[Exercise materials Boundary: Start]
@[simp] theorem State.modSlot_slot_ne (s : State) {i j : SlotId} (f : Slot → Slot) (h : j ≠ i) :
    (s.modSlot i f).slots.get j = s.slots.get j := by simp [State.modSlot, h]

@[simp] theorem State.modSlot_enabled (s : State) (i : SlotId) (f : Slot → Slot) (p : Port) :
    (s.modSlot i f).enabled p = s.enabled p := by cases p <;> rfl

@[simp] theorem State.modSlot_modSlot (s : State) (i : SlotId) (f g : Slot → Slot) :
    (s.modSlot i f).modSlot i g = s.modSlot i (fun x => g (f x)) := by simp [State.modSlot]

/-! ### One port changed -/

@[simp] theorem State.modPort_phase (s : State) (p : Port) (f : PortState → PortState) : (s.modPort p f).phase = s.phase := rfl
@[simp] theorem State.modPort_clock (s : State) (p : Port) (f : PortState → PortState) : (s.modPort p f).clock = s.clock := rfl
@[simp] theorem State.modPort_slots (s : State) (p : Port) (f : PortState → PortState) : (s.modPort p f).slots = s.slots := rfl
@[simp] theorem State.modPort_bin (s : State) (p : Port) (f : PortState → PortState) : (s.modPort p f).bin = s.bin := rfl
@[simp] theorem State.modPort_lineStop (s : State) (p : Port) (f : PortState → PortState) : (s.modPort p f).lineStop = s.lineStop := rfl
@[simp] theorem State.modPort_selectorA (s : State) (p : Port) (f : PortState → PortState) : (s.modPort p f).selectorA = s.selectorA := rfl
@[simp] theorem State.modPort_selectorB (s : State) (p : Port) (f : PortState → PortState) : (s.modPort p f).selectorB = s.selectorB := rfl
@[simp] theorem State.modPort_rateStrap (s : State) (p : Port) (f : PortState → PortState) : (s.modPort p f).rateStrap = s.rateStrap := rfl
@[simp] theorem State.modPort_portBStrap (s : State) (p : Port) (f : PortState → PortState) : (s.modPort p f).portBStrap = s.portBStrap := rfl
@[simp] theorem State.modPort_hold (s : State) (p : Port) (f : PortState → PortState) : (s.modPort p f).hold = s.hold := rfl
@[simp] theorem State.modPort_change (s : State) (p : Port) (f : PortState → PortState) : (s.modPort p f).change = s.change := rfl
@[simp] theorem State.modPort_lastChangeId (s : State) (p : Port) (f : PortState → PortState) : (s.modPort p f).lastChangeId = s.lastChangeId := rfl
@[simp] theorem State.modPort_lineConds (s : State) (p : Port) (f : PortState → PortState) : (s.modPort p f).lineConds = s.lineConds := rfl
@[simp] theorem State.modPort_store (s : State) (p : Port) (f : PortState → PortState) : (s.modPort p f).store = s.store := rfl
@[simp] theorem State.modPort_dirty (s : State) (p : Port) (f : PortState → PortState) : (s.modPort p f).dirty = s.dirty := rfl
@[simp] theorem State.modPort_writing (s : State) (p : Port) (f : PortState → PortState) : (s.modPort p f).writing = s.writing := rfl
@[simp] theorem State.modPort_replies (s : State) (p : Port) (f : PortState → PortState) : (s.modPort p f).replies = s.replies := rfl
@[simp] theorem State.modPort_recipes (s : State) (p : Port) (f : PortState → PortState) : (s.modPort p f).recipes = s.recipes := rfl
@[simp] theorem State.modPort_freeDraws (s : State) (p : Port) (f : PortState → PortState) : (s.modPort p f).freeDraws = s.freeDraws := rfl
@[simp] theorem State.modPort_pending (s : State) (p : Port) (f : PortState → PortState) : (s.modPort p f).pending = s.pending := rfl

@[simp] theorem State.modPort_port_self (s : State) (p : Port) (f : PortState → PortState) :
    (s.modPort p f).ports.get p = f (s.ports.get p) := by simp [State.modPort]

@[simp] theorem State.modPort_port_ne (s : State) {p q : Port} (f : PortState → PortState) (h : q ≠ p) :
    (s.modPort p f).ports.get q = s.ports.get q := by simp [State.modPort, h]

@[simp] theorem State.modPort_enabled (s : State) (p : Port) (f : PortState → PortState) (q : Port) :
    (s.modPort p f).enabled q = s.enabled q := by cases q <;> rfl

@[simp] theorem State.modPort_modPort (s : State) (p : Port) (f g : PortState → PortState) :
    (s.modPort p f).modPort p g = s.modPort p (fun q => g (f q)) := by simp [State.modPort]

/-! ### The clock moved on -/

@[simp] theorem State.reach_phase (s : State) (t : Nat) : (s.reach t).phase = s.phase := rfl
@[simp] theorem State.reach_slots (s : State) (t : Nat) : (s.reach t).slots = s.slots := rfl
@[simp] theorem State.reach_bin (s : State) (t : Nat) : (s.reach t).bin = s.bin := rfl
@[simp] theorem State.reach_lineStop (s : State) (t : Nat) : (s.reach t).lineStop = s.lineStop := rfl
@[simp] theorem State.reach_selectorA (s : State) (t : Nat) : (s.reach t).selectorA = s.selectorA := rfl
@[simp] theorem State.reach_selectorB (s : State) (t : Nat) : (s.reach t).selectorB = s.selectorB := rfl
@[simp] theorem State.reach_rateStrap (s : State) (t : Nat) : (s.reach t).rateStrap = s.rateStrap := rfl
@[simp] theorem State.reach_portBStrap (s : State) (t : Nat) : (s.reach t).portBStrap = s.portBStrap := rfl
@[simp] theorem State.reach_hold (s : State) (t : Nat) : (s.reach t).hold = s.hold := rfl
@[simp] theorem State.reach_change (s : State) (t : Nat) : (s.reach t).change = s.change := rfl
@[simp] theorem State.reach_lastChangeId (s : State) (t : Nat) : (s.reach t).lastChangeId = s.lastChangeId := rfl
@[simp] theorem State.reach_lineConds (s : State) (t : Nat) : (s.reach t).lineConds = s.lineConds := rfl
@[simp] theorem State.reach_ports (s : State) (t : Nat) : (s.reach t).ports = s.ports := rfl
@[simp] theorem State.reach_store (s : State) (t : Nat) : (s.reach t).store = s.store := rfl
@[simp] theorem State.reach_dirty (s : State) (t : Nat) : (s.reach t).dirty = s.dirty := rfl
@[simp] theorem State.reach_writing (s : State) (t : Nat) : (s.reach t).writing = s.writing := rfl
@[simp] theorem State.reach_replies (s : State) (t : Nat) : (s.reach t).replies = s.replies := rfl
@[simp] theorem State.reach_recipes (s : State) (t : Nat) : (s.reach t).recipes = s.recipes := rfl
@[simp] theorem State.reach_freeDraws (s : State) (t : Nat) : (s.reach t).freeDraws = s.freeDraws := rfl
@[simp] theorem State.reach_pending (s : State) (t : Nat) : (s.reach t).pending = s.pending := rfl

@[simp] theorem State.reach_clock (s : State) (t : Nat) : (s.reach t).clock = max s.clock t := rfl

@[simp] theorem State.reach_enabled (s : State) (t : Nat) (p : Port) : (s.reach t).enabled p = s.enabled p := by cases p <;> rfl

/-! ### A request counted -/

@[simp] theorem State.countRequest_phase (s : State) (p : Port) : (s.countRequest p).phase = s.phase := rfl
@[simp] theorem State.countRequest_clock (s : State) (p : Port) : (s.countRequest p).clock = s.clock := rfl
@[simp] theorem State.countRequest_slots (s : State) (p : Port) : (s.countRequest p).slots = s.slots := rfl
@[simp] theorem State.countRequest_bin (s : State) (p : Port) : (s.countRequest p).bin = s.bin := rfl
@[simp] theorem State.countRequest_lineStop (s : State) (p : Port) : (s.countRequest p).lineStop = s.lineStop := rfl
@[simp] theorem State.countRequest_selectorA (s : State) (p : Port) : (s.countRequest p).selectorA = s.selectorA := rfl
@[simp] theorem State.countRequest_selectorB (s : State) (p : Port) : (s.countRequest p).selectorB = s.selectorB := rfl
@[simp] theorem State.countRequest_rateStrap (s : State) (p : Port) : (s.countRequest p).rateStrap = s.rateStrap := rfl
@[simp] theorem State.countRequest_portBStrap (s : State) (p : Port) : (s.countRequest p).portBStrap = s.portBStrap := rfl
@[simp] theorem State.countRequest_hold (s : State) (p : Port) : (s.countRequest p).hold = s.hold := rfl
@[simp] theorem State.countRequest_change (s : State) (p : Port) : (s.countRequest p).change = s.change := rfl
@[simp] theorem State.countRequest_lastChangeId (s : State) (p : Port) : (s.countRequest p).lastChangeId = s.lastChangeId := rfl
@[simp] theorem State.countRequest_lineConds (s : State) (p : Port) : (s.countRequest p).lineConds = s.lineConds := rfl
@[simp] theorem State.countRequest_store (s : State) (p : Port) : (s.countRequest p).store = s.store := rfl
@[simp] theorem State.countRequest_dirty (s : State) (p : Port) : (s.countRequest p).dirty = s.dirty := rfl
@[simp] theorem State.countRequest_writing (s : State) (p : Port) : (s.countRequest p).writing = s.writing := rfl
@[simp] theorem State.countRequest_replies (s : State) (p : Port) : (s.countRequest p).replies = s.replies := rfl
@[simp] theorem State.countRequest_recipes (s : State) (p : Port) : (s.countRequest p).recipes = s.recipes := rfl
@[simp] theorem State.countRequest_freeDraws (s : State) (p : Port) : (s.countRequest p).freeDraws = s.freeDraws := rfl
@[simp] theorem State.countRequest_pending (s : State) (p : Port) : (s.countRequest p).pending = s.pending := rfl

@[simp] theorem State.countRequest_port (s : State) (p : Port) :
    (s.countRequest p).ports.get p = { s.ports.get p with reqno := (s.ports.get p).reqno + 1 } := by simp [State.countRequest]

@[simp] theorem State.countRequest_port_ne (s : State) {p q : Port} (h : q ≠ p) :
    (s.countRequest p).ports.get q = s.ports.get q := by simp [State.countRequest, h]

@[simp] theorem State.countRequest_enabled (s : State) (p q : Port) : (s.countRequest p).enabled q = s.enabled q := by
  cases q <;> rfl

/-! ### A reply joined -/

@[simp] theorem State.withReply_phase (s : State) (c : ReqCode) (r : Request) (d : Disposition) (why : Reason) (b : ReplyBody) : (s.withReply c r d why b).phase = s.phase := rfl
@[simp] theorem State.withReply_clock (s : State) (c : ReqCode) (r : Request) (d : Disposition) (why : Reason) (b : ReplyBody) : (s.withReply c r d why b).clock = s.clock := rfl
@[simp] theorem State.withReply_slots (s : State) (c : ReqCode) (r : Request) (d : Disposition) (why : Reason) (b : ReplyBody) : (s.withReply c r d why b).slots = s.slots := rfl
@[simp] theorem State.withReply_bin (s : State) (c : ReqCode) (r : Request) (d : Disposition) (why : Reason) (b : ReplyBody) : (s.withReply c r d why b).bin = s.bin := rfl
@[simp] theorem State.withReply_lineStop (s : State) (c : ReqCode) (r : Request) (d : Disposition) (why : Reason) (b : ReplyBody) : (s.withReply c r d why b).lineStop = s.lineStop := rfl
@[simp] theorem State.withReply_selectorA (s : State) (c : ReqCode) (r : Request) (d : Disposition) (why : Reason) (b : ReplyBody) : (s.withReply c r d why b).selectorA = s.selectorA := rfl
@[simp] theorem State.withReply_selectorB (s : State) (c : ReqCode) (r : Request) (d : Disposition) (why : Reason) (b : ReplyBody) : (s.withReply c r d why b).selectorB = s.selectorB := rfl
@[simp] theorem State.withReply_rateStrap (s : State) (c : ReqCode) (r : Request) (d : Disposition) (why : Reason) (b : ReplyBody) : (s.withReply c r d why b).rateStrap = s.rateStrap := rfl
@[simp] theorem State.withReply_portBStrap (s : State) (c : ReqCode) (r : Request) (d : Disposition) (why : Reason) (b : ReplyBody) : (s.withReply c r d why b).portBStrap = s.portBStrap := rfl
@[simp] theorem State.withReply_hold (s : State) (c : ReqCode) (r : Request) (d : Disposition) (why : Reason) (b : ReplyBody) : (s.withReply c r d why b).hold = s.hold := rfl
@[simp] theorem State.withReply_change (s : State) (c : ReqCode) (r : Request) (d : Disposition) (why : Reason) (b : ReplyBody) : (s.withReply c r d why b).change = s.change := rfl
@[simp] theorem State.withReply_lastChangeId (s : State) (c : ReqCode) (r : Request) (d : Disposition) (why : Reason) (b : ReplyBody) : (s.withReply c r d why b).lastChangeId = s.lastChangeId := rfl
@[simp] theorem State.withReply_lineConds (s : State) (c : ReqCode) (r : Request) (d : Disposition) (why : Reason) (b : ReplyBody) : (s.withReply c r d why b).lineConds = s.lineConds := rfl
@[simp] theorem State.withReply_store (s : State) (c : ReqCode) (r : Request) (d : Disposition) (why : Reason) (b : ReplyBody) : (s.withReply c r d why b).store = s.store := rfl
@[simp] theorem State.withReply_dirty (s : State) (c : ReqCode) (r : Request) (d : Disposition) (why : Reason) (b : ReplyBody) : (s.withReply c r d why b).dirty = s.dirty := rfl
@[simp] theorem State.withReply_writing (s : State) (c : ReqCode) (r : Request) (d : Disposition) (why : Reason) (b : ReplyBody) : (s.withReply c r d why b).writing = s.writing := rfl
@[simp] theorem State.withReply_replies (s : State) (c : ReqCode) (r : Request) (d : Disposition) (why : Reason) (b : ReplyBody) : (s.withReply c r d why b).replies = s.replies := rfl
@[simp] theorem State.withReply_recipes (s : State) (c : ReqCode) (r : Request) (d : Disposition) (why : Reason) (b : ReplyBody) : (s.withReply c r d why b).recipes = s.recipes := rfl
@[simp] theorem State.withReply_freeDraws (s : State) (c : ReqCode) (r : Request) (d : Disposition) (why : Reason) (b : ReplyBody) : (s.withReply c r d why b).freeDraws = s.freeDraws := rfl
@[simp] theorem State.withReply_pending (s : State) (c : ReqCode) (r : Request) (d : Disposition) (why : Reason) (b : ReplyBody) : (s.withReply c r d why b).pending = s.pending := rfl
[Exercise materials Boundary: End]
> [Work to complete] Nothing but the lines from the top of the entries above through the line with "f).phase = s.phase := rfl" should be set down, each exactly as written.

> [Response box]
@[simp] theorem State.modSlot_slot_ne (s : State) {i j : SlotId} (f : Slot → Slot) (h : j ≠ i) :
    (s.modSlot i f).slots.get j = s.slots.get j := by simp [State.modSlot, h]

@[simp] theorem State.modSlot_enabled (s : State) (i : SlotId) (f : Slot → Slot) (p : Port) :
    (s.modSlot i f).enabled p = s.enabled p := by cases p <;> rfl

@[simp] theorem State.modSlot_modSlot (s : State) (i : SlotId) (f g : Slot → Slot) :
    (s.modSlot i f).modSlot i g = s.modSlot i (fun x => g (f x)) := by simp [State.modSlot]

/-! ### One port changed -/

@[simp] theorem State.modPort_phase (s : State) (p : Port) (f : PortState → PortState) : (s.modPort p f).phase = s.phase := rfl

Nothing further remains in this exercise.